[Dataset entries — start]
-- ==== Sys2Proof/Machine/Flags.lean ====
section
/-! DEFINITION. The numeric codes (R22, R29, R180), the flags BUSY and DONE (R23, R32, R192) and the STATUS word (R31). The
block has no other flags (R32). -/

namespace Sys2Proof.Machine

/-- The code of `SEQ` (R22). -/
def SeqState.code (q : SeqState) : BitVec 3 :=
  match q with
  | .idle => 0
  | .opening => 1
  | .writing => 2
  | .receiving => 3
  | .done => 4

/-- The code of `RESULT_KIND` (R29, R180). -/
def ResultKind.code (k : ResultKind) : BitVec 4 :=
  match k with
  | .none => 0x0
  | .ok => 0x1
  | .portOpenError => 0x2
  | .writeError => 0x3
  | .timeout => 0x4
  | .crcError => 0x5

/-- The code of a status a host operation returns (R180). -/
def HostStatus.code (st : HostStatus) : BitVec 4 :=
  match st with
  | .stOk => 0x1
  | .stBusy => 0x6

/-- The code of a parse error (R180). -/
def ParseError.code (e : ParseError) : BitVec 4 :=
  match e with
  | .frameTooShort => 0x8
  | .trailingOrMissingBytes => 0x9
  | .unknownCommand => 0xA

/-- The code PARSE returns: ST_OK with a packet, else the error's (R103, R180). -/
def ParseResult.code (r : ParseResult) : BitVec 4 :=
  match r with
  | .ok _ => HostStatus.stOk.code
  | .error e => e.code

/-- Busy is OPEN, WRITE or RECV; free is IDLE or DONE (R23). -/
def SeqState.busy (q : SeqState) : Bool :=
  match q with
  | .idle => false
  | .opening => true
  | .writing => true
  | .receiving => true
  | .done => false

def State.busy (s : State) : Bool := s.seq.busy

/-- The completion output `done`, equal to STATUS.DONE (R192). -/
def State.doneSignal (s : State) : Bool := s.seq == .done

/-- `REFUSED` (R33). -/
def State.refusedMark (s : State) : Bool := s.refusal.isSome

/-- The STATUS word (R31): reserved[31:12], KIND[11:8], reserved[7:5], DONE[4], BUSY[3], SEQ[2:0]. -/
def statusWord (q : SeqState) (k : ResultKind) : Word32 :=
  0#20 ++ k.code ++ 0#3 ++ BitVec.ofBool (q == .done) ++ BitVec.ofBool q.busy ++ q.code

def State.status (s : State) : Word32 := statusWord s.seq s.resultKind

end Sys2Proof.Machine
end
[Dataset entries — finish]
Looking back over the data above, restate word for word the lines that begin at the line with "match k with" and end at the line with "match e with", inclusive.

» Your solution:
  match k with
  | .none => 0x0
  | .ok => 0x1
  | .portOpenError => 0x2
  | .writeError => 0x3
  | .timeout => 0x4
  | .crcError => 0x5

/-- The code of a status a host operation returns (R180). -/
def HostStatus.code (st : HostStatus) : BitVec 4 :=
  match st with
  | .stOk => 0x1
  | .stBusy => 0x6

/-- The code of a parse error (R180). -/
def ParseError.code (e : ParseError) : BitVec 4 :=
  match e with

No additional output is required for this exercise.